28 Apr 2011 | Partners in Care
There are three key elements that are central to quality and safety in health and disability services: consumer engagement and partnership, clinical leadership and partnerships and the use of information in a timely and effective way. In this edition of the newsletter, I want to talk about consumer engagement and partnership.
The prime reason for improving health quality and safety is so we can ensure consumers receive the best possible care from our health and disability services.
All the Commission's work programmes feed into this goal – medication safety, mortality review, infection prevention and control and monitoring and reporting. But it is our workstream on consumer engagement that supports consumers to participate actively in decision making.
This involvement by consumers in health quality and safety decision making needs to take place at every level, including governance, planning, policy development, setting priorities, the delivery of services and in the partnership forged with providers about our own individual and family health issues.
As individuals we know a lot about ourselves, and we need to be able to feed this into the partnership we form with our own doctor, nurse and/or other health professional, as well as into the 'bigger picture' of our health and healthcare.
Empowered and knowledgeable health and disability consumers are far more likely to seek information about their care, participate in the management of their care and make the choices that are best for them. To make decisions, consumers need to understand the options, including non-surgical alternatives, and the alternative of doing nothing at all.
In the coming 12 months and more the Commission will develop an initiative designed to ensure consumers are actively involved in decision making, build consumer capacity and capability and capture consumer experiences.
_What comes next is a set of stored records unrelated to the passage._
-- ==== Sys2Proof/Machine/Control.lean ====
section
/-! DEFINITION. The SYS group (R293), branches and jumps (R356, R357, R382, R383), the scalar queues (R406), and the
cluster barriers (R352 to R355). -/

namespace Sys2Proof.Machine

/-! ### Branches and jumps -/

/-- An address plus a word offset, modulo 2^64. -/
def pcPlus {w : Nat} (pc : Nat) (off : BitVec w) : Nat := ofInt 64 ((pc : Int) + 4 * off.toInt)

/-- The scalar queue that leaves a half: aq for the access half, eq for the execute half (R47). -/
def outQueue (c : Core) (side : Bool) : SQueue := if side then c.aq else c.eq

/-- The half that resolves a branch passes its outcome through its outgoing scalar queue, where outcomes share the
capacity with QPUT data (R47). The other half stands at the same instruction, so a full queue can never take it: each
half waits for the other (R50). -/
def resolved (s : State) (id : BlkId) (b : Block) (side : Bool) (k : Out) : Out :=
  if 16 ≤ (outQueue b.core side).entries.length then .next (setBlock s id { b with waiting := true, stuck := true })
  else k

/-- A conditional branch, resolved by the half that owns its registers (R47, R357). -/
def branchOp (f : FmtB) (s : State) (t : Word64 → Word64 → Bool) : Out :=
  withBlock s fun id b =>
    let c := b.core
    unlessMarked s id b f.side [regMark c f.side f.rs1, regMark c f.side f.rs2]
      (resolved s id b f.side
        (if t (regGet c f.side f.rs1) (regGet c f.side f.rs2) then goTo s id b (pcPlus b.pc f.off) else finish s id b))

/-- BEQ (R357). -/
def execBeq (f : FmtB) (s : State) : Out := branchOp f s fun x y => x == y
/-- BNE (R357). -/
def execBne (f : FmtB) (s : State) : Out := branchOp f s fun x y => x != y
/-- BLT (R357). -/
def execBlt (f : FmtB) (s : State) : Out := branchOp f s fun x y => x.slt y
/-- BGE (R357). -/
def execBge (f : FmtB) (s : State) : Out := branchOp f s fun x y => !x.slt y
/-- BLTN (R357). -/
def execBltn (f : FmtB) (s : State) : Out := branchOp f s fun x y => x.ult y
/-- BGEN (R357). -/
def execBgen (f : FmtB) (s : State) : Out := branchOp f s fun x y => !x.ult y

/-- JMP (R383). -/
def execJmp (off : BitVec 26) (s : State) : Out := withBlock s fun id b => goTo s id b (pcPlus b.pc off)

/-- The link address. -/
def linkOf (b : Block) : Word64 := BitVec.ofNat 64 (b.pc + 4)

/-- JAL (R383). -/
def execJal (side : Bool) (rd : RegNo) (off : BitVec 20) (s : State) : Out :=
  withBlock s fun id b => goTo s id { b with core := regSet b.core side rd (linkOf b) } (pcPlus b.pc off)

/-- JALR (R383): the target is read before rd is written. -/
def execJalr (f : FmtSI) (s : State) : Out :=
  withBlock s fun id b =>
    unlessMarked s id b f.side [regMark b.core f.side f.rs1]
      (let t := regGet b.core f.side f.rs1 + f.imm.signExtend 64
      if t.toNat % 4 ≠ 0 then raiseAt s id b .misalign f.side t.toNat
      else resolved s id b f.side (goTo s id { b with core := regSet b.core f.side f.rd (linkOf b) } t.toNat))

/-! ### QPUT and QGET -/

/-- Push an entry; one that the other half has already taken is dropped (log 16). -/
def SQueue.push (q : SQueue) (e : SEntry) : SQueue :=
  if q.debt = 0 then { q with entries := q.entries ++ [e] } else { q with debt := q.debt - 1 }

/-- The queue has room for an entry (R45). -/
def SQueue.room (q : SQueue) : Bool := q.debt != 0 || decide (q.entries.length < 16)

/-- QPUT (R406): aq takes an a-register, eq an s-register. -/
def execQput (f : SideRs) (s : State) : Out :=
  withBlock s fun id b => notInHandler s id b f.side
    (let c := b.core
    let q := if f.side then c.aq else c.eq
    let e : SEntry := ⟨regGet c f.side f.rs, regMark c f.side f.rs⟩
    if b.room || q.room then
      finish s id { b with core := if f.side then { c with aq := q.push e } else { c with eq := q.push e } }
    else holdOn s id b)

/-- QGET (R406): an s-register takes the head of aq, an a-register the head of eq. -/
def execQget (f : SideRd) (s : State) : Out :=
  withBlock s fun id b => notInHandler s id b f.side
    (let c := b.core
    let q := if f.side then c.eq else c.aq
    match q.entries with
    | [] => holdOn s id b
    | e :: t =>
      let c := if f.side then { c with eq := { q with entries := t } } else { c with aq := { q with entries := t } }
      finish s id { b with core := regSetMarked c f.side f.rd e.val e.mark })

/-! ### NOP, YIELD, WFE -/

/-- NOP (R399). -/
def execNop (s : State) : Out := withBlock s fun id b => finish s id b

/-- YIELD (R472): no architectural state changes. -/
def execYield (s : State) : Out := withBlock s fun id b => finish s id b

/-- WFE (R467): the event flag ends it and is cleared; without it both halves hold. -/
def execWfe (s : State) : Out :=
  withBlock s fun id b =>
    if b.eventFlag then finish s id { b with eventFlag := false }
    else .next (setBlock s id { b with waiting := true, holding := true })

/-- An event of R293 reaches a block. -/
def setEvent (b : Block) : Block := { b with eventFlag := true, waiting := false }

/-! ### Traps by instruction -/

/-- BRK (R358). -/
def execBrk (s : State) : Out := withBlock s fun id b => raiseAt s id b .brk (jointSide b) 0

/-- TRAP (R452): resolved by the half that owns the register. -/
def execTrap (f : SideRs) (s : State) : Out :=
  withBlock s fun id b =>
    unlessMarked s id b f.side [regMark b.core f.side f.rs]
      (resolved s id b f.side
        (if regGet b.core f.side f.rs = 0 then finish s id b else raiseAt s id b .brk f.side 0))

/-- SYSC (R421). -/
def execSysc (s : State) : Out := withBlock s fun id b => raiseAt s id b .syscall (jointSide b) 0

/-- TLBINV.s2 in a block (R447). -/
def execTlbinvS2 (s : State) : Out := withBlock s fun id b => raiseAt s id b .priv (jointSide b) 0

/-- ERET in a block (R369). -/
def execEret (s : State) : Out := withBlock s fun id b => raiseAt s id b .priv (jointSide b) 0

/-! ### User interrupts (R465, R466) -/

/-- UIEN (R465). -/
def execUien (k : Bool) (s : State) : Out :=
  withBlock s fun id b => finish s id (if b.uien = k then b else nonRewindable { b with uien := k })

/-- Exchange registers 1 to 7 of both files with the shadow set (R466). -/
def swapShadow (b : Block) : Block :=
  let ix := span 1 7
  let putReg (v : RegFile) (w : Vector Word64 7) : RegFile := ix.foldl (fun v i => vset v i (vget 0 w (i - 1))) v
  let getReg (v : RegFile) (w : Vector Word64 7) : Vector Word64 7 := ix.foldl (fun w i => vset w (i - 1) (vget 0 v i)) w
  let putM (v : Vector (Option Mark) 32) (w : Vector (Option Mark) 7) : Vector (Option Mark) 32 :=
    ix.foldl (fun v i => vset v i (vget none w (i - 1))) v
  let getM (v : Vector (Option Mark) 32) (w : Vector (Option Mark) 7) : Vector (Option Mark) 7 :=
    ix.foldl (fun w i => vset w (i - 1) (vget none v i)) w
  { b with
    core := { b.core with a := putReg b.core.a b.shadowA, s := putReg b.core.s b.shadowS,
                          am := putM b.core.am b.shadowAm, sm := putM b.core.sm b.shadowSm }
    shadowA := getReg b.core.a b.shadowA, shadowS := getReg b.core.s b.shadowS,
    shadowAm := getM b.core.am b.shadowAm, shadowSm := getM b.core.sm b.shadowSm }

/-- UIRET (R466). -/
def execUiret (s : State) : Out :=
  withBlock s fun id b =>
    if inHandler b then
      let b1 := swapShadow b
      goTo s id { b1 with uistat := b1.uistat &&& ~~~(4 : Word64) } b.uiret
    else raiseAt s id b .illegalInstr (jointSide b) 0

/-! ### TLBINV (R447, R448, R152) -/

/-- A VA lies in the named pages: n pages of 64 KiB from the page of `va`, or the whole space when n is zero. -/
def inPages (va n x : Nat) : Bool :=
  n == 0 || (decide (field va 54 16 ≤ x / 65536) && decide (x / 65536 < field va 54 16 + n))

/-- A translation maps a byte of the named pages. -/
def mapsPages (va n : Nat) (e : TlbEntry) : Bool :=
  let lo := field va 54 16 * 65536
  n == 0 || (decide (e.va < lo + n * 65536) && decide (lo < e.va + 2 ^ e.log))

/-- Number of entries up to the last one that the named pages hold. -/
def pageEntries (va n : Nat) (sb : List SbEntry) : Nat :=
  let hit (e : SbEntry) : Bool := match e.loc with
    | .pa _ => inPages va n e.va
    | .aper _ => false
  match firstIx hit sb.reverse with
  | some k => sb.length - k
  | none => 0

/-- Drain the named entries of the other blocks of the polder under one root (R152). A block whose entry fails takes
its trap at its own instruction (R270). -/
def drainOthers (root va n : Nat) (me : BlkId) : List (Nat × Block) → State → State × List (BlkId × List RemNeed)
  | [], s => (s, [])
  | (ctx, _) :: t, s =>
    let id : BlkId := ⟨me.p, ctx⟩
    match getBlock s id with
    | none => drainOthers root va n me t s
    | some b =>
      if id = me ∨ (blockAcc s id b).root ≠ root ∨ b.status = .halted ∨ b.status = .ended then drainOthers root va n me t s
      else match earlyDrain s id b (pageEntries va n b.sbuf) with
        | .done s' b' => drainOthers root va n me t (setBlock s' id b')
        | .wait s' b' r =>
          let (s2, w) := drainOthers root va n me t (setBlock s' id b')
          (s2, (id, r) :: w)
        | .down s' b' x c =>
          drainOthers root va n me t (takeTrap s' id b' (plainTrap c true x))

/-- Drop the translations of the named pages under a root. -/
def dropTlb (s : State) (p root va n : Nat) : State :=
  updPolder s p fun x => { x with tlb := x.tlb.filter fun e => !(e.root == root && mapsPages va n e) }

/-- An access that was translated under a root through the named pages is still to be performed: that of an accepted card, or
a request of another block or of a packet that has not been answered (R152). -/
def stillTranslated (s : State) (me : BlkId) (root va n : Nat) : Bool :=
  ((getPolder s me.p).cards.any fun c => c.root == root && (c.rdPa ++ c.wrPa).any fun r => inPages va n r.va)
  || s.dev.outstanding.any fun o => match o.who with
    | .block p x => p == me.p && x != me.ctx && (getBlock s ⟨p, x⟩).any fun b => (blockAcc s ⟨p, x⟩ b).root == root
    | .ahead p x _ | .feed p x _ => p == me.p && (getBlock s ⟨p, x⟩).any fun b => (blockAcc s ⟨p, x⟩ b).root == root
    | .packet p _ | .gone p => p == me.p
    | .card _ _ => false

/-- TLBINV (R447), which takes its first page from a_va[54:16]: bits 63 to 55 are ignored and raise nothing (DESIGN CHOICE, log
102). It completes once nothing is left to drain or to perform; having drained, it does so before its block is
at rest (R448). -/
def execTlbinv (ava an : RegNo) (s : State) : Out :=
  withBlock s fun id b =>
    let c := b.core
    unlessMarked s id b true [rmark c.am ava, rmark c.am an]
      (let va := (rget c.a ava).toNat
      let n := (rget c.a an).toNat
      let root := (blockAcc s id b).root
      afterDrain id (earlyDrain s id b (pageEntries va n b.sbuf)) fun s b =>
        let (s2, w) := drainOthers root va n id (getPolder s id.p).blocks (setBlock s id { b with begun := true })
        match getBlock s2 id with
        | none => .fault .noBlock
        | some b2 =>
          if b2.status ≠ b.status then .next s2
          else if w = [] ∧ stillTranslated s2 id root va n = false then finish (dropTlb s2 id.p root va n) id b2
          else .next (w.foldl (fun s x => askAll s (blockReq x.1) x.2) (setBlock s2 id { b2 with waiting := true })))

/-! ### Barriers (R353, R355) -/

/-- Completed phases of barrier k of the block's cluster. -/
def phasesOf (s : State) (id : BlkId) (b : Block) (k : BitVec 3) : Nat :=
  match clusterOf s id.p b.cid with
  | some c => vget 0 c.phases k.toNat
  | none => 0

/-- Arrivals that the program has made at k since the checkpoint's count. -/
def arrivedAt (b : Block) (k : BitVec 3) : Nat := vget 0 b.core.arrived k.toNat

/-- Arrivals that the block has made at k, rewinds apart. -/
def madeAt (b : Block) (k : BitVec 3) : Nat := vget 0 b.arrMade k.toNat

/-- One more program arrival at k. It re-attaches to an arrival made before a rewind, or is new; a new one that would be
the third in an incomplete phase must wait: none. -/
def arrive1 (s : State) (id : BlkId) (b : Block) (k : BitVec 3) : Option Block :=
  let n := arrivedAt b k + 1
  if n ≤ madeAt b k then some b
  else if madeAt b k < phasesOf s id b k + 2 then some { b with arrMade := vset b.arrMade k.toNat n }
  else none

/-- The program's count of arrivals at k goes up. -/
def countArrival (b : Block) (k : BitVec 3) : Block :=
  { b with core := { b.core with arrived := vset b.core.arrived k.toNat (arrivedAt b k + 1) } }

/-- ARRIVE (R353). -/
def execArrive (k : BitVec 3) (s : State) : Out :=
  withBlock s fun id b => notInHandler s id b (jointSide b)
    (match arrive1 s id b k with
    | some b' => finish s id (countArrival b' k)
    | none => holdOn s id b)

/-- AWAIT (R353). -/
def execAwait (k : BitVec 3) (s : State) : Out :=
  withBlock s fun id b => notInHandler s id b (jointSide b)
    (if arrivedAt b k ≤ phasesOf s id b k then finish s id b else holdOn s id b)

/-- BAR (R353): ARRIVE, then AWAIT. -/
def execBar (k : BitVec 3) (s : State) : Out :=
  withBlock s fun id b => notInHandler s id b (jointSide b)
    (match arrive1 s id b k with
    | none => holdOn s id b
    | some b' => if arrivedAt b k + 1 ≤ phasesOf s id b k then finish s id (countArrival b' k) else holdOn s id b')

end Sys2Proof.Machine
end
A consumer network will be developed which will work with the Commission and other key organisations. Another focus for the Commission is providing clinicians with good information about what is happening, what is working well, and what could work better. Reporting of serious and sentinel events in our hospitals is one example of this, but our mandate is much broader.
We are charged with providing a clear picture of sector performance over time through national and international benchmarking. We need to make sure the sector has good information about what is happening, and that sound evaluation processes are in place. We will provide information that shows managers and clinicians in which areas they are performing well, and where improvements can be made.
While the Commission has a role in leading the quality and safety agenda, we will make the best and fastest progress by working closely with providers, including non-government organisations and private providers, as well as with agencies such as the Ministry of Health, the National Health Board, Health Workforce New Zealand, the National Health IT Board, the Health and Disability Commissioner, ACC and others.
We look forward to a very busy and challenging time ahead as we work with the sector to make a real and sustainable difference to the health of New Zealanders, and I look forward to working with many of you.